During the three and nine months ended September 30, 2017, CONSOL Energy called the remaining $74,470 balance on its 8.25% senior notes due in April 2020 and the remaining $20,611 balance on its 6.375% senior notes due in March 2021. The call price was $101.375 for the 8.25% senior notes due in April 2020 and $102.125 for the 6.375% senior notes due in March 2021.

During the nine months ended September 30, 2017, CONSOL Energy purchased $119,025 of its outstanding 5.875% senior notes due in April 2022.

As part of these transactions, a loss of $2,019 and $1,233 was included in Loss on Debt Extinguishment on the Consolidated Statements of Income for the three and nine months ended September 30, 2017, respectively.





18



NOTE 12—COMMITMENTS AND CONTINGENT LIABILITIES:
CONSOL Energy and its subsidiaries are subject to various lawsuits and claims with respect to such matters as personal injury, wrongful death, damage to property, exposure to hazardous substances, governmental regulations including environmental remediation, employment and contract disputes and other claims and actions arising out of the normal course of business. CONSOL Energy accrues the estimated loss for these lawsuits and claims when the loss is probable and can be estimated. The Company's current estimated accruals related to these pending claims, individually and in the aggregate, are immaterial to the financial position, results of operations or cash flows of CONSOL Energy. It is possible that the aggregate loss in the future with respect to these lawsuits and claims could ultimately be material to the financial position, results of operations or cash flows of CONSOL Energy; however, such amounts cannot be reasonably estimated. The amount claimed against CONSOL Energy is disclosed below when an amount is expressly stated in the lawsuit or claim, which is not often the case.

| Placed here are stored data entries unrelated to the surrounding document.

/-- The places that a waiting instruction's access reaches. -/
def Pending.homes : Pending → List Home
  | .load _ ps _ | .packet _ ps _ | .operand ps => ps.map (·.home)
  | .store ws | .push ws _ => ws.map (·.piece.home)
  | .amo _ p _ _ _ _ | .fetch _ p => [p.home]
  | .pin _ line => [.hbm (64 * line)]
  | _ => []

/-- The trap that a failed remote access takes (R227, R228, R240). sent is SENT. -/
def replyTrap (x : Access) (va : Word) (sent : Bool) : Reply → Exec Unit
  | .gate cause pkg => trapWith .gate va (fabricAux cause false pkg) x.sg
  | .fabricError cause pkg => trapWith .fabricError va (fabricAux cause sent pkg) x.sg
  | .lost pkg => trapWith .fabricLost va (fabricAux 0 false pkg) x.sg
  | .poisoned => trapWith .memPoison va 1 x.sg
  | _ => pure ()

/-- An access record for an instruction whose checks are made. -/
def replyAccess (s : State) (core k : Nat) : Access :=
  let x := slotOf s core k
  { core := core, slot := k, estate := x.estate, task := x.task, sg := x.accSg, seg := { base := x.accAddr }, off := 0,
    spans := [], align := 1 }

/-- The reply of a load: v from the pieces, then where it goes. -/
def loadReply (core k : Nat) (acquire : Bool) (ps : List Piece) (bits : Nat) (f : Nat → Exec Unit) : Exec Unit := do
  let s ← get
  let x := replyAccess s core k
  let v ← replyPieces x ps bits
  modify (barLines (threadId core k) (ps.map (·.home.line)))
  if acquire then modify (closeCombining (threadId core k))
  f v

/-- The reply of a store: performed, with the flags its instruction raises; a push's other parts may be performed from now on. -/
def storeReply (core k : Nat) (ws : List Write) (flags : Nat) : Exec Unit := do
  let s ← get
  let x := replyAccess s core k
  storeSys x (ws.filter (fun w => !away s w))
  modify fun s =>
    let y := slotOf s core k
    let s1 := match y.ticket, reservedReg y.held y.pend with
      | some t, some (true, r) => (match pushedBy y.held r with
        | some b => readyStore s core b t
        | none => s)
      | _, _ => s
    endReply (raiseCur [flags] s1)

/-- An access of a thread to a place of this package that names it as a remote target was admitted by an easement that has ended since
(R182, R226). -/
def Slot.easedOut (s : State) (x : Slot) : Bool :=
  let right := match x.pend with
    | .store _ | .push _ _ => 2
    | .amo _ _ _ _ _ _ => 4
    | _ => 1
  x.live && x.pend.homes.any (fun h => match h with
    | .remote g a => g == s.pkgId.toNat && (gateCheck s (fabricName s x.estate) a right).isSome
    | _ => false)

/-- Some such access is still to be performed: REVOKE waits for it (R298). -/
def easedOut (s : State) : Bool :=
  s.cores.any (fun c => !s.halted.contains (clusterOf c.1) && c.2.slots.any (fun k => k.2.easedOut s))

/-- A place that another package answers for, by a reply to the access itself: no COHERENT and no host line, no place of this package. -/
def answeredFar (s : State) (h : Home) : Bool :=
  match h with
  | .remote g _ => g != s.pkgId.toNat
  | _ => false

/-- The packet that instructions of slot k wait for, element elem of the stream of a register field, is bound: it goes into the stream's
buffer, and the instruction issues again (R41, R120). -/
def bindPacket (core k reg elem : Nat) (ps : List Piece) (bits : Nat) : Exec Unit := do
  let s ← get
  match findStream s core k reg with
  | none => modify (reissue core k)
  | some (j, t) => do
    let y := slotOf s core j
    let v ← replyPieces { replyAccess s core k with estate := y.estate, task := y.task } ps bits
    modify fun s => dropPackets core j (· == reg) (reissue core k (
      if t.next ≠ elem then s
      else
        let p := packetOfBytes t.fmt y.frm (t.packetLen t.next) v
        setSlot s core j (mapStream (slotOf s core j) reg (fun t => { t with buffer := [p.toNat] }))))

/-- The operands of an instruction are bound: they wait for its next issue. -/
def bindOperand (core k : Nat) (ps : List Piece) (bits : Nat) : Exec Unit := do
  let s ← get
  let v ← replyPieces (replyAccess s core k) ps bits
  modify fun s =>
    let s' := reissue core k s
    setSlot s' core k { slotOf s' core k with fetched := [(2 ^ 64, v)] }

/-- A line of code has come: it waits for the next issue (R55, R78). -/
def bindCode (core k off line : Nat) (s : State) : State :=
  let f := (slotOf s core k).fetched
  let s' := reissue core k s
  setSlot s' core k { slotOf s' core k with fetched := f ++ [(off, line)] }

/-- The same of a line that this package's own cache holds by now. -/
def bindCached (core k off : Nat) (p : Piece) (s : State) : State :=
  let s1 := prepare s p.home false
  match loadHome s1 p.home.line 64 with
  | .value v => bindCode core k off v s1
  | _ => reissue core k s1

/-- What the reply does to the waiting instruction; none where this reply cannot come now. -/
def replyTo (s : State) (core k : Nat) (r : Reply) : Option (Exec Unit) :=
  let x := slotOf s core k
  let a := replyAccess s core k
  let failed : Bool := match r with
    | .gate _ _ | .fabricError _ _ | .lost _ | .poisoned => true
    | _ => false
  let far := x.wait.reason == .remote || match x.pend with
    | .packet _ _ _ => true
    | _ => false
  match x.pend with
  | .load acquire ps dest =>
    match r with
    | .home =>
      if piecesHere s a ps false && !notFirst s core k ps && pushMayGo s core k dest then
        some (loadReply core k acquire ps 0 (deliver · dest)) else none
    | .data b =>
      if far && piecesHere s a ps true && pushMayGo s core k dest then some (loadReply core k acquire ps b (deliver · dest)) else none
    | .bind => (bindReads s core k ps).map (fun s' => set { s' with cur := s.cur })
    | .combine c' k' => (combineRead s core k c' k' acquire ps).map (fun s' => set { s' with cur := s.cur })
    | _ => if far && failed then some (replyTrap a a.va false r) else none
  | .packet reg ps elem =>
    match r with
    | .home => if piecesHere s a ps false then some (bindPacket core k reg elem ps 0) else none
    | .data b => if far && piecesHere s a ps true then some (bindPacket core k reg elem ps b) else none
    | _ => if far && failed then some (replyTrap a a.va false r) else none
  | .operand ps =>
    match r with
    | .home => if piecesHere s a ps false then some (bindOperand core k ps 0) else none
    | .data b => if far && piecesHere s a ps true then some (bindOperand core k ps b) else none
    | _ => if far && failed then some (replyTrap a a.va false r) else none
  | .fetch off p =>
    match r with
    | .home => if needsLine s p.home false then none else some (modify (bindCached core k off p))
    | .data b => if far && piecesHere s a [p] true then some (modify (bindCode core k off (b % 2 ^ 512))) else none
    | _ => if far && failed then some (replyTrap a a.va false r) else none
  | .store ws | .push ws _ =>
    let flags := match x.pend with
      | .push _ f => f
      | _ => 0
    match r with
    | .home => if ws.all (fun w => !away s w) then some (storeReply core k ws flags) else none
    | .data _ =>
      if far && ws.all (fun w => !away s w || answeredFar s w.piece.home) then some (storeReply core k ws flags) else none
    | _ => if far && failed then some (replyTrap a a.va true r) else none
  | .amo op p b e d acquire =>
    let close : Exec Unit := if acquire then modify (closeCombining (threadId core k)) else pure ()
    match r with
    | .home =>
      if needsLine s p.home true || readsAhead s core p then none else some do
        let s ← get
        let res := amoPerform op p.home b e s
        servedTrap a a.va res.1
        match res.1 with
        | .value old => do
          set res.2
          modify (barLines (threadId core k) [p.home.line])
          close
          replyG d (BitVec.ofNat 64 old)
        | _ => pure ()
    | .data v => if far && answeredFar s p.home then some (do
        close
        replyG d (BitVec.ofNat 64 v)) else none
    | _ => if far && failed then some (replyTrap a a.va true r) else none
  | .pin d line =>
    match r with
    | .home => some do
        let s ← get
        let res := pinLine s x.estate line
        set res.2
        replyG d (BitVec.ofNat 64 res.1)
    | _ => none
  | .cad d _ (some st) first out wait =>
    match r with
    | .home =>
      if wait && easedOut s then none
      else some (if first = 16 then do
          modify (landImage x.pend)
          replyCad d st 0 []
        else replyCad d st first out)
    | _ => none
  | .none | .cad _ _ none _ _ _ | .amsg _ _ _ _ | .sysc _ _ _ | .mma _ _ _ _ _ _ | .seat _ _ _ | .shoot _ _ => none

/-- The threads whose access waits for a COHERENT line; a halted cluster has none that goes on. -/
def lineWaiters (s : State) (home line : Nat) : List (Nat × Nat) :=
  (s.cores.filter (fun c => !s.halted.contains (clusterOf c.1))).flatMap fun c =>
    (c.2.slots.filter (fun k => k.2.live && k.2.pend.homes.any (fun h => match h with
    | .coherent g pa => g == home && pa / 64 == line
    | _ => false))).map (fun k => (c.1, k.1))

/-- The code and AUX of the record of a remote operation that fails after its thread (R188, R196, R227). -/
def failureCode : Reply → Nat × Word
  | .gate c g => (TrapCode.gate.toNat, fabricAux c false g)
  | .fabricError c g => (TrapCode.fabricError.toNat, fabricAux c true g)
  | .lost g => (TrapCode.fabricLost.toNat, fabricAux 0 false g)
  | _ => (TrapCode.memPoison.toNat, 1)

/-- The STATUS of a copy whose access fails so (R293). -/
def replyStatus : Reply → Option Nat
  | .gate _ _ => some 0x000E
  | .fabricError _ _ => some 0x000D
  | .lost _ => some 0x0018
  | .poisoned => some 0x0010
  | _ => none

/-- What comes of a request that fails without a thread to trap: the engine operation that made it fails (R293); the thread has ended, and a
record tells of it (R196); or it is a commit's, which goes on without the line (R156). -/
def failedLate (s : State) (o : Outstanding) (r : Reply) : State :=
  match o.copy with
  | some (op, _) => (match mapFind s.ops op with
    | some eo => if s.halted.contains (clusterOf eo.core) then s else { s with ops := mapSet s.ops op { eo with failed := replyStatus r } }
    | none => s)
  | none =>
  if o.task = 0 ∧ !o.orphan then s else
  let c := failureCode r
  let core := if o.task = 0 then o.thread / 16 else (taskOf s o.task).core
  let s1 := if o.task = 0 then s else
    setTask s o.task { taskOf s o.task with refused := o.va :: (taskOf s o.task).refused }
  sinkRecord s1 core o.estate (hwRecord s1 o.estate 2 c.1 (BitVec.ofNat 64 o.va) c.2 (if o.orphan then o.thread else 0)
    (handle := if o.task = 0 then o.handle else o.task))

/-- A reply reaches a waiting thread, if it can come now. -/
def replyWaiter (r : Reply) (s : State) (w : Nat × Nat) : State :=
  match replyTo s w.1 w.2 r with
  | some m => resume w.1 w.2 m s
  | none => s

/-- Whether an outstanding request asks the steward for a COHERENT line. -/
def asksLine (home line : Nat) (o : Outstanding) : Bool :=
  o.thread != stewardThread && o.thread != putThread && o.line == some (home, line)

/-- A request for a COHERENT line fails: every access that waits for the line takes the same trap (R237, R240). -/
def failLine (s : State) (home line : Nat) (r : Reply) : State :=
  match rlcFind s (some home) line with
  | some x =>
    if !x.busy then s else
    let s0 := if x.state = .i then rlcDrop s (some home) line false
              else rlcSet s { x with busy := false, acks := 0, early := 0, grant := none }
    let gone := s0.outstanding.filter (asksLine home line)
    let s1 := gone.foldl (failedLate · · r) { s0 with outstanding := s0.outstanding.filter (fun o => !asksLine home line o) }
    (lineWaiters s1 home line).foldl (replyWaiter r) s1
  | none => s

/-- The COHERENT line that a failed access has asked for. -/
def askedLine (s : State) (p : Pending) : Option (Nat × Nat) :=
  p.homes.findSome? fun h => match h with
    | .coherent g pa => if ((rlcFind s (some g) (pa / 64)).map (·.busy)).getD false then some (g, pa / 64) else none
    | _ => none

/-- A reply that brings a failure. -/
def replyFails : Reply → Bool
  | .gate _ _ | .fabricError _ _ | .lost _ | .poisoned => true
  | _ => false

/-- The reply of package dst to a request that no thread waits for: a commit's or the hardware's, a steward's mirror or mark, one whose
thread has ended. -/
def lateReply (s : State) (dst seq : Nat) (r : Reply) : State :=
  match s.outstanding.find? (fun o => o.dst == dst && o.seq == seq && o.line.isNone &&
      (o.orphan || o.thread == noThread || o.thread == stewardThread || o.thread == scrubThread)) with
  | some o =>
    let s1 := { s with outstanding := s.outstanding.erase o }
    if replyFails r then failedLate s1 o r else s1
  | none => s

/-- An operation that is not sent, whose thread the deadline of its request stops: it is abandoned, and its reply comes to nothing
(R201). -/
def Slot.gaveUp (x : Slot) (cycle : Nat) : Bool :=
  x.request.any (fun r => decide (r.deadline ≤ cycle)) && match x.pend with
    | .load _ _ _ | .packet _ _ _ | .operand _ | .fetch _ _ | .pin _ _ => true
    | _ => false

/-- ACCESS_REPLY: the reply to the access that slot k of a core waits for (R34, R120, R122, R226 to R228, R240). A number of 1,025 or more
in place of the core names a package, 1,025 added, and that of the slot a request of this package to it, for which no thread waits. -/
def execAccessReply (core slot : Nat) (reply : Reply) (s : State) : Host.Outcome State Fault Refusal :=
  if 1024 < core then .next (lateReply s (core - 1025) slot reply)
  else if s.halted.contains (clusterOf core) then .next s
  else if (slotOf s core slot).live && !(slotOf s core slot).gaveUp s.cycle then
    match if replyFails reply then askedLine s (slotOf s core slot).pend else none with
    | some l => .next (failLine s l.1 l.2 reply)
    | none =>
      match replyTo s core slot reply with
      | some m => resumed core slot m s
      | none => .next s
  else .next s

end Sys2Proof.Machine
end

The following lawsuits and claims include those for which a loss is probable and an accrual has been recognized:

Hale Litigation: This class action lawsuit was filed on September 23, 2010 in the U.S. District Court in Abingdon, Virginia. The putative class consists of force-pooled unleased gas owners whose ownership of the coalbed methane (CBM) gas was declared to be in conflict with rights of others. The lawsuit seeks a judicial declaration of ownership of the CBM and damages based on allegations CNX Gas Company failed to either pay royalties due to conflicting claimants or deemed lessors or paid them less than required because of the alleged practice of improper below market sales and/or taking alleged improper post-production deductions. On September 30, 2013, the District Judge entered an Order certifying the class, and CNX Gas Company appealed the Order to the U.S. Fourth Circuit Court of Appeals. On August 19, 2014, the Fourth Circuit agreed with CNX Gas Company, reversed the Order certifying the class and remanded the case to the trial court for further proceedings consistent with the decision. On April 23, 2015, Plaintiffs filed a Renewed Motion for Class Certification, which CNX opposed. On March 29, 2017, the Court issued an Order certifying four issues for class treatment: (1) allegedly excessive deductions; (2) royalties based on purported improperly low prices; (3) deduction of severance taxes; and (4) Plaintiffs' request for an accounting. On April 13, 2017, CNX filed a Petition for Allowance of Appeal with the Fourth Circuit, and on May 22, 2017 the Petition was denied. The case is now back in the trial court for further proceedings. CONSOL Energy continues to believe this action cannot properly proceed as a class action in any form, believes the case has meritorious defenses, and intends to defend it vigorously. The Company has established an accrual to cover its estimated liability for this case. This accrual is immaterial to the overall financial position of CONSOL Energy and is included in Other Accrued Liabilities on the Consolidated Balance Sheets.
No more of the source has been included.